The body, the blood, the betrayal



Hopeless Case - The Happy Couple

This is how words betray the body. I don't love you, they say. Not at all! they declare. (Except that it's more like this: Idon'tloveyouIdon'tloveyouatall. Fast, but not fast enough.) And yet the body's heart pounds six inches off its chest like an infatuated cartoon beast's and its cheeks flush a dense coral reef. And it folds one foot under the other knee to stop its reflexive fidget from flinging a shoe across the room. These are what are called tells. And this is how the body betrays words back.

Yawns - Frightened Rabbit

This is how the body betrays itself. How she's really very fond of him, how she adores him, but when she looks straight into his eyes she ... yawns
. And how he returns her yawn with dread, his own awake-all-night worst fears confirmed: She's just not, as the book says, that into him. Ancient-vinyl crackle, deep ticking time bomb throb and uneasy funeral procession tambourine promise it's only a matter of time; this relationship's hanging by fine threads. But it's just as possible to imagine some listless Sartrean hell where the unhappy couple are doomed to live out eternity in one another's bored, yawning presence.

Favorite Movie - BASIC

And this is how the body comes undone. BASIC asks you to pogo. Yes, jump up and down, with heels and calves and ass and torso, shoulders, elbows, chin bobbing. Pogo til your ears buzz with flies, your eyes swim with minnows, til your teeth rattle clear of your mouth and litter the floor. Til you're grinding them to a fine, white paste under your shoes. Oh sure, your gums are bleeding. Probably profusely. But you're grinning, and trying to follow that other BASIC request, trying to form the words, one by one, of your favorite movie: Rules of the Game, maybe (on aesthetic principle), or Rear Window, possibly (for its lost Greenwich Village and its Edith Head dresses), To Kill a Mockingbird (in a rainy autumn afternoon mood).

From:
Fools in Love EP, The Happy Couple.
Myspace.
Sings the Greys, Frightened Rabbit.
Myspace.
BASIC's
Myspace.

3 Comments:

Anonymous Anonymous said...

this post is lovely. that is all.

7:32 PM  
Anonymous Anonymous said...

Brilliant writing, Amy. There aren't many websites I read where it's worth my while to read something three times so I can get something different out of it every time, but it's like good poetry here: read your words and imagine what the music will sound like, read while the song plays and see how the words resonate, read again after the song ends and get another drop or two out of it.

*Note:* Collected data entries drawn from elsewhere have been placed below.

-- ==== Sys2Proof/Machine/DictRows.lean ====
section
/-! DEFINITION. The commands by which masters write objects (14 R376 and the rules of each object), and the mailbox (14
R390). -/

namespace Sys2Proof.Machine

/-- The byte of its cell at which a host's store begins (14 R389): `len` spells it above the four bits of the width. -/
def storeByte (m len : Nat) : Nat := if m = hostMaster then len / 16 else 0

/-- The bytes of a write: of a host's store those that the four low bits of `len` spell. -/
def storeWidth (m len : Nat) : Nat := if m = hostMaster then len % 16 else len

/-- REGISTER_WRITE (14 R376, R389): a write of `len` bytes of value `v` to an object; a host's `len` is the width of its
store plus 16 times the byte of the cell at which the store begins. -/
def execRegisterWrite (m index sub len v : Nat) (s : State) : Out :=
  if isMaster m then .next (masterWrite m index sub (storeByte m len) (storeWidth m len) v s) else .fault .noSuchUnit

/-- SOURCE_SELECT_WRITE (02 R35). -/
def execSourceSelectWrite (m v : Nat) (s : State) : Out := writeObject m 0x2200 1 v s

/-- READOPT_REQUEST (02 R35). -/
def execReadoptRequest (m : Nat) (s : State) : Out := writeObject m 0x2200 4 1 s

/-- READOPT_WITHDRAW (02 R35). -/
def execReadoptWithdraw (m : Nat) (s : State) : Out := writeObject m 0x2200 4 0 s

/-- STAGED_BASIN_WRITE (01 R28): only objects of the staged table are written so. -/
def execStagedBasinWrite (m index sub v : Nat) (s : State) : Out :=
  if isTreeKey (key index sub) then writeObject m index sub v s else .next s

/-- BASIN_COMMIT_REQUEST (01 R28). -/
def execBasinCommitRequest (m : Nat) (s : State) : Out := writeObject m 0x2110 1 1 s

/-- TEST_SPARE_REQUEST (01 R11, 0x2120.01). -/
def execTestSpareRequest (m v : Nat) (s : State) : Out := writeObject m 0x2120 1 v s

/-- LOAD_REQUEST (06 R167). -/
def execLoadRequest (m : Nat) (s : State) : Out := writeObject m 0x2610 3 1 s

/-- BANK_SWITCH_REQUEST (06 R169). -/
def execBankSwitchRequest (m : Nat) (s : State) : Out := writeObject m 0x2611 2 1 s

/-- CLEAR_BANK_REQUEST (06 R169). -/
def execClearBankRequest (m : Nat) (s : State) : Out := writeObject m 0x2611 3 1 s

/-- STATE_STRIDE_WRITE (07 R199). -/
def execStateStrideWrite (m v : Nat) (s : State) : Out := writeObject m 0x2702 2 v s

/-- POOL_CONFIG_WRITE (07 R205): an object of one of the four pools. -/
def execPoolConfigWrite (m q sub v : Nat) (s : State) : Out :=
  if q < 4 then writeObject m (0x2710 + q) sub v s else .fault .noSuchUnit

/-- ADOPT_REQUEST (11 R312). -/
def execAdoptRequest (m : Nat) (s : State) : Out := writeObject m 0x2B01 5 1 s

/-- FABRIC_COMMIT_REQUEST (12 R341). -/
def execFabricCommitRequest (m : Nat) (s : State) : Out := writeObject m 0x2C01 2 1 s

/-- A task request (13 R360): number, action, request. -/
def taskRequest (m task action : Nat) (s : State) : Out :=
  if isMaster m then
    .next (masterWrite m 0x2D02 3 0 (naturalWidth m 0x2D02 3) 1
      (masterWrite m 0x2D02 2 0 (naturalWidth m 0x2D02 2) action
        (masterWrite m 0x2D02 1 0 (naturalWidth m 0x2D02 1) task s)))
  else .fault .noSuchUnit

/-- TASK_START (13 R360). -/
def execTaskStart (m task : Nat) (s : State) : Out := taskRequest m task 1 s

/-- TASK_END (13 R360). -/
def execTaskEnd (m task : Nat) (s : State) : Out := taskRequest m task 2 s

/-- ACKNOWLEDGE_SOURCES (15 R405): a mask of sources 0 to 63, or of 64 to 127 with `high`. -/
def execAcknowledgeSources (m : Nat) (high : Bool) (mask : Nat) (s : State) : Out :=
  writeObject m 0x2E01 (if high then 6 else 5) mask s

/-- CLEAR_SOURCES (15 R406). -/
def execClearSources (m : Nat) (high : Bool) (mask : Nat) (s : State) : Out :=
  writeObject m 0x2E01 (if high then 8 else 7) mask s

/-- REGIME_REQUEST (15 R408). -/
def execRegimeRequest (m v : Nat) (s : State) : Out := writeObject m 0x2E00 2 v s

/-- RETIRE_REQUEST (15 R420). -/
def execRetireRequest (m : Nat) (s : State) : Out := writeObject m 0x2E10 0xB 1 s

/-- ACTIVATION_REQUEST (15 R425). -/
def execActivationRequest (m : Nat) (s : State) : Out := writeObject m 0x2E30 1 1 s

/-- VERIFY_REQUEST (16 R447). -/
def execVerifyRequest (m : Nat) (s : State) : Out := writeObject m 0x3020 3 1 s

/-- BURN_REQUEST (16 R446). -/
def execBurnRequest (m : Nat) (s : State) : Out := writeObject m 0x3030 3 1 s

/-- RELOCK (16 R452). -/
def execRelock (m : Nat) (s : State) : Out := writeObject m 0x3040 4 1 s

/-- PERMANENT_DEBUG_DISABLE (16 R452). -/
def execPermanentDebugDisable (m : Nat) (s : State) : Out := writeObject m 0x3040 5 1 s

/-- MARGIN_REQUEST (10 R308). -/
def execMarginRequest (m : Nat) (s : State) : Out := writeObject m 0x2A20 4 1 s

/-- POWER_STATE_REQUEST (17 R460). -/
def execPowerStateRequest (m v : Nat) (s : State) : Out := writeObject m 0x2F00 1 v s

/-- CLAIM (14 R394). -/
def execClaim (m priority : Nat) (s : State) : Out := writeObject m 0x3101 1 priority s

/-- LEASE_HEARTBEAT (14 R395). -/
def execLeaseHeartbeat (m : Nat) (s : State) : Out := writeObject m 0x3101 2 1 s

/-- RELEASE (14 R396). -/
def execRelease (m : Nat) (s : State) : Out := writeObject m 0x3101 5 1 s

/-- SUCCESSOR (14 R397). -/
def execSuccessor (m id : Nat) (s : State) : Out := writeObject m 0x3101 3 id s

/-- ACCEPT (14 R397). -/
def execAccept (m : Nat) (s : State) : Out := writeObject m 0x3101 4 1 s

/-- SEIZE (14 R398). -/
def execSeize (m : Nat) (s : State) : Out := writeObject m 0x3101 6 1 s

/-- RESET_COMMUNICATION (14 R381, 0x3110.05). -/
def execResetCommunication (m : Nat) (s : State) : Out := writeObject m 0x3110 5 1 s

/-- One access of the mailbox by the host (14 R390), with its vector (16 R436); it completes after a free time of at most
2 ms, until which the mailbox is busy. -/
def mailboxAccess (index sub : Nat) (wr : Bool) (data : List Byte) (s : State) : State :=
  let set (code n : Nat) (d : List Byte) (s : State) : State :=
    { s with cells := { s.cells with index := index, sub := sub, write := wr, length := n, abort := code, data := d } }
  let s :=
    if wr then
      let r := dictWrite true hostMaster index sub data.length (leValue data) s
      set r.1 data.length data (countAccess r.1 r.2)
    else
      let r := dictFetch true hostMaster index sub s
      set r.1 r.2.length r.2 (countAccess r.1 s)
  let s := { s with fresh := s.fresh + 1,
                    cells := { s.cells with busyUntil := s.now + Config.mailboxTime s.fresh % (2 * msClk + 1) } }
  if getObj s (key 0x3003 1) = 1 then signalVector 3 s else s

/-- MAILBOX_GO (14 R390): one access of any type; while one is in progress the write is discarded and counted
(log 35). -/
def execMailboxGo (index sub : Nat) (wr : Bool) (data : List Byte) (s : State) : Out :=
  .next (if !reaches s hostMaster wr then s
    else if mailboxBusy s then addObj s (key 0x3130 0xB) 1
    else mailboxAccess index sub wr data (resumeService s))

end Sys2Proof.Machine
end

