/-! ## Frames (09) -/

/-- The commands of the intake decoders and of the post-processing units start when they are legal on the unit given to
their pond, which passes to the running command: ICTX opens or closes its context; DECODE and FLUSH run on an open context
of their own pond, and BOXSEL over its candidates, when what they read is mapped and servable (09 R262, R263, R268 to
R272). A free unit is given to the oldest head that waits for one, whose wait is counted; with none free every such head
waits (09 R272). Greedy suppression keeps at most the number asked for, keeps only candidates, and keeps no box that an
earlier kept one suppresses (09 R270). -/
def Obligations.UnitCommands : Prop :=
  (∀ (s : State) (p ph cls n l : Nat) (q : Queued) (rest : List Queued),
    let u := dequeued ph q rest s
    let c := q.cmd
    (AtHead s p ph 0xA q rest → hasUnit 0xA s ph q = true →
      (opcodeOf c = 0x01 → ictxLegal c = true → ∃ v, exec (.ictx p) s = .next (settleUse 0xA ph s v) ∧
        Starts u v ph q (ran (setCtx u (ictxContext c)
          (if ictxSize c = 0 then IntakeCtx.closed
           else { IntakeCtx.closed with
             opened := true, codec := ictxCodec c, wMax := ictxW c, hMax := ictxH c, owner := p,
             area := bits c.w2.toNat 47 0, size := ictxSize c })))) ∧
      (decodeLegal s ph c = true → waitsRefetch s (decodeReads s c) = false →
        (ctxOf u (ictxContext c)).opened = true → (ctxOf u (ictxContext c)).owner = p →
        unitMapped u (decodeReads u c) = true → unservable u (decodeReads u c) = false →
        (opcodeOf c = 0x02 → ∃ v, exec (.decode p) s = .next (settleUse 0xA ph s v) ∧
          Starts u v ph q (runDecode p ph q u)) ∧
        (opcodeOf c = 0x03 → ∃ v, exec (.flush p) s = .next (settleUse 0xA ph s v) ∧
          Starts u v ph q (runDecode p ph q u)))) ∧
    (AtHead s p ph 0x9 q rest → hasUnit 0x9 s ph q = true → opcodeOf c = 0x01 → boxLegal s ph c = true →
      waitsRefetch s (boxReads (boxOf (pondOf s ph) c)) = false →
      unservable u (boxReads (boxOf (pondOf u ph) c)) = false →
      ∃ v, exec (.boxsel p) s = .next (settleUse 0x9 ph s v) ∧ Starts u v ph q (runBoxsel ph q u)) ∧
    (let heads := (List.range (logicalCount s)).filterMap fun l => (dispatchable s cls l).map fun q => (l, q)
     cls = 0x9 ∨ cls = 0xA →
     (freeUnit s cls = some n → minBy (fun e => e.2.pushed) heads = some (l, q) →
      exec (.chipUnitDispatch cls) s = .next (setUses (endUnitWait cls (physOf s l) s)
        (liveUses s ++ [{ cls := cls, unit := n, pond := physOf s l, run := none, report := 0, bound := 0,
                          context := if cls = 0xA then some (ictxContext q.cmd) else none }]))) ∧
     (freeUnit s cls = none → exec (.chipUnitDispatch cls) s =
        .next (forEach heads (fun e v => noteUnitWait cls (physOf v e.1) v) s)))) ∧
  (∀ (a : BoxArgs) (bs : List Box),
    (suppress a [] bs).length ≤ a.out ∧ (suppress a [] bs).Sublist bs ∧
      (suppress a [] bs).Pairwise fun k b => suppresses a k b = false)

/-! ## Memory tiers (10) -/

/-- A directive that passes its checks is performed with its effect; a refused one only gets its result (10 R283, R284,
Table MEM-7): DEFINE takes, zeroes and maps a frame for each extent and records the object, PLACE moves the object's
extents, FREE unmaps them and the object, SETBACKUP, CLEAN and SETMASK change the object's backup, poison and mask. -/
def Obligations.DirectivesPerformed : Prop :=
  ∀ (s : State) (i op : Nat) (d : Directive), op ∈ [1, 2, 3, 4, 5, 6] →
    s.tiers.directives.find? (fun d => decide (d.index = i) && decide (d.op = op) && !d.performed) = some d →
    let en := { directiveAt s i with op := op, obj := d.obj }
    let r := directiveResult s en
    let u := { s with tiers := { s.tiers with directives := s.tiers.directives.map fun x =>
      if x = d then { d with result := r, performed := true } else x } }
    let o := objOf u d.obj
    let new : Obj := { state := 1, tier := en.tier, pinned := en.pinned, readOnly := en.readOnly, poisoned := false,
                       base := en.base, count := en.count, backup := en.backup, mask := en.mask }
    (r = 0 →
      (op = 1 → exec (.define i) s =
        .next (setObject (forEach (objExtents new) (defineExtent en) u) d.obj new)) ∧
      (op = 2 → exec (.place i) s = .next (placeEffect i en u)) ∧
      (op = 3 → exec (.free i) s = .next (setObject (forEach (objExtents o) unmapExtent u) d.obj Obj.free)) ∧
      (op = 4 → exec (.setbackup i) s = .next (setObject u d.obj { o with backup := en.backup })) ∧
      (op = 5 → exec (.clean i) s = .next (setObject
        (forEach (objExtents o) (fun e v => setExtent v e { extentOf v e with poisoned := false }) u) d.obj
        { o with poisoned := false })) ∧
      (op = 6 → exec (.setmask i) s = .next (setObject u d.obj { o with mask := en.mask }))) ∧
    (r ≠ 0 → (op = 1 → exec (.define i) s = .next u) ∧ (op = 2 → exec (.place i) s = .next u) ∧
      (op = 3 → exec (.free i) s = .next u) ∧ (op = 4 → exec (.setbackup i) s = .next u) ∧
      (op = 5 → exec (.clean i) s = .next u) ∧ (op = 6 → exec (.setmask i) s = .next u))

For my part, the Frightened Rabbit song filled me with anticipation--when was it finally going to open up? Well, there went the chorus, such as it is, and that wasn't much different. But then, right around the point at which I'd given up hope and started to imagine that it was a song to admire (but not love) for the way the sound of it matched the lyrical content so well, the cymbal work started in and then more and more instruments were added until the sound was fuller than I would've hoped for back when I was still hoping for things from this song.

Thanks.

12:14 AM  
Blogger Amy said...

Thanks, Courtney!

And Neil,you're too nice! Though it makes me a little nervous to think of anyone reading what I write that carefully (can I hire you as a proofreader?). I encourage you to check out the Frightened Rabbit album. It's just packed with good ideas, well executed. An all-around pleasure.